**Data records**
__________

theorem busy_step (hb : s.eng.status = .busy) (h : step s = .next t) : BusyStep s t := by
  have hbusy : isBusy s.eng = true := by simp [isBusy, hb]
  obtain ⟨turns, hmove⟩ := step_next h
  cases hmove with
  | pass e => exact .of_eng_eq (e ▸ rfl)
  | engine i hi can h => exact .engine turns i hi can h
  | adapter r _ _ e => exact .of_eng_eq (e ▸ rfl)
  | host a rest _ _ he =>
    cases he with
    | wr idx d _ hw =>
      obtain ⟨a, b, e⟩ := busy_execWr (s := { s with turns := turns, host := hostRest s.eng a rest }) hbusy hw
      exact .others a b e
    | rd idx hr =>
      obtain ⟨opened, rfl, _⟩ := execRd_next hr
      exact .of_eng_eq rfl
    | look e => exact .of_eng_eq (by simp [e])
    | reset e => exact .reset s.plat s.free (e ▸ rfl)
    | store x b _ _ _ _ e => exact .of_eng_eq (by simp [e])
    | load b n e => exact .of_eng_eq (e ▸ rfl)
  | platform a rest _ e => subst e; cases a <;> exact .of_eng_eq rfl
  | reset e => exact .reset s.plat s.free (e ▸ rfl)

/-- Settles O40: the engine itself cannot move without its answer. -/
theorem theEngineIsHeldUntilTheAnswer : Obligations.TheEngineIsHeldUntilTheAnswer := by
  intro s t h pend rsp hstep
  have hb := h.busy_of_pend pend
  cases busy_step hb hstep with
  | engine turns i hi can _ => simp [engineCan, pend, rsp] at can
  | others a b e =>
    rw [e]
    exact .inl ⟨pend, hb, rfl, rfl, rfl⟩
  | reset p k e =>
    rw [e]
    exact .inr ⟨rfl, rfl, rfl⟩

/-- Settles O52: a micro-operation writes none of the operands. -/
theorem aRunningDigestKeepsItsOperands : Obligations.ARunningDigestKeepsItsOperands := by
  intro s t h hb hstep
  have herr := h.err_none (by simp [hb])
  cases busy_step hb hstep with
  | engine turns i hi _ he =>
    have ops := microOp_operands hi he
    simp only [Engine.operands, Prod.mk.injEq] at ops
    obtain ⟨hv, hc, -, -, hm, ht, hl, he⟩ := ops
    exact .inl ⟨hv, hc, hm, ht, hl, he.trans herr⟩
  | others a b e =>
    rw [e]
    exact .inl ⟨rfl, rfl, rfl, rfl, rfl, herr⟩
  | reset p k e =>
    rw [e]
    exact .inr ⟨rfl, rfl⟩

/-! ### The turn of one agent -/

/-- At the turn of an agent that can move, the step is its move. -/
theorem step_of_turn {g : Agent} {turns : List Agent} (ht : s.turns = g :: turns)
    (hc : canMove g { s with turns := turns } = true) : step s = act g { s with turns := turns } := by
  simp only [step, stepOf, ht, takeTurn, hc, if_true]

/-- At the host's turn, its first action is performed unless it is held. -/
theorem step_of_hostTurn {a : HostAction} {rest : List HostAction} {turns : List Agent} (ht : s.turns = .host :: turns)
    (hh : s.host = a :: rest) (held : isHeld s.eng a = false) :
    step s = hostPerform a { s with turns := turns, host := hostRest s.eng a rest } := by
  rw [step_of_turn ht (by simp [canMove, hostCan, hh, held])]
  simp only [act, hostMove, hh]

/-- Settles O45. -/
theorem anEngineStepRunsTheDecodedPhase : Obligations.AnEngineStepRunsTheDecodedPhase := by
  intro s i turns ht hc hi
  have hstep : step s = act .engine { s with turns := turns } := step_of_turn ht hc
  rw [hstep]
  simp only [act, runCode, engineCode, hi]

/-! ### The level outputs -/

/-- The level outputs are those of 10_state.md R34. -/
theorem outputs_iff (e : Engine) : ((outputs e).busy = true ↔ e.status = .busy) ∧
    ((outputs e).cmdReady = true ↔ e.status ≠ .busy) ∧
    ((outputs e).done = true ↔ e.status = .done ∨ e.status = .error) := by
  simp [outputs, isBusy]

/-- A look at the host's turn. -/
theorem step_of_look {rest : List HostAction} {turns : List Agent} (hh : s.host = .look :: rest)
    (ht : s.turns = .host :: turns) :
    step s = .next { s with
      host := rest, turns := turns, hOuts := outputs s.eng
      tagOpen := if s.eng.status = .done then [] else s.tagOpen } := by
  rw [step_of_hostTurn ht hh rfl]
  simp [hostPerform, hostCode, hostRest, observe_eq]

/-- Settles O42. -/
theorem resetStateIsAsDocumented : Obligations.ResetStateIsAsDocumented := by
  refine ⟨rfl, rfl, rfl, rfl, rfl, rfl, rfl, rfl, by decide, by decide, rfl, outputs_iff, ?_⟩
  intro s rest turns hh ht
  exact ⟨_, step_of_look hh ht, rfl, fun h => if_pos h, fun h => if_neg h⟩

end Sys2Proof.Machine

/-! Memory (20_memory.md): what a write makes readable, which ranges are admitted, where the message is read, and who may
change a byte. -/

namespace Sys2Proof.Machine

__________

**What is expected**
Report every line above that has the string "have" in it.

**Reply**
  have hbusy : isBusy s.eng = true := by simp [isBusy, hb]
  have hb := h.busy_of_pend pend
  have herr := h.err_none (by simp [hb])
    have ops := microOp_operands hi he
  have hstep : step s = act .engine { s with turns := turns } := step_of_turn ht hc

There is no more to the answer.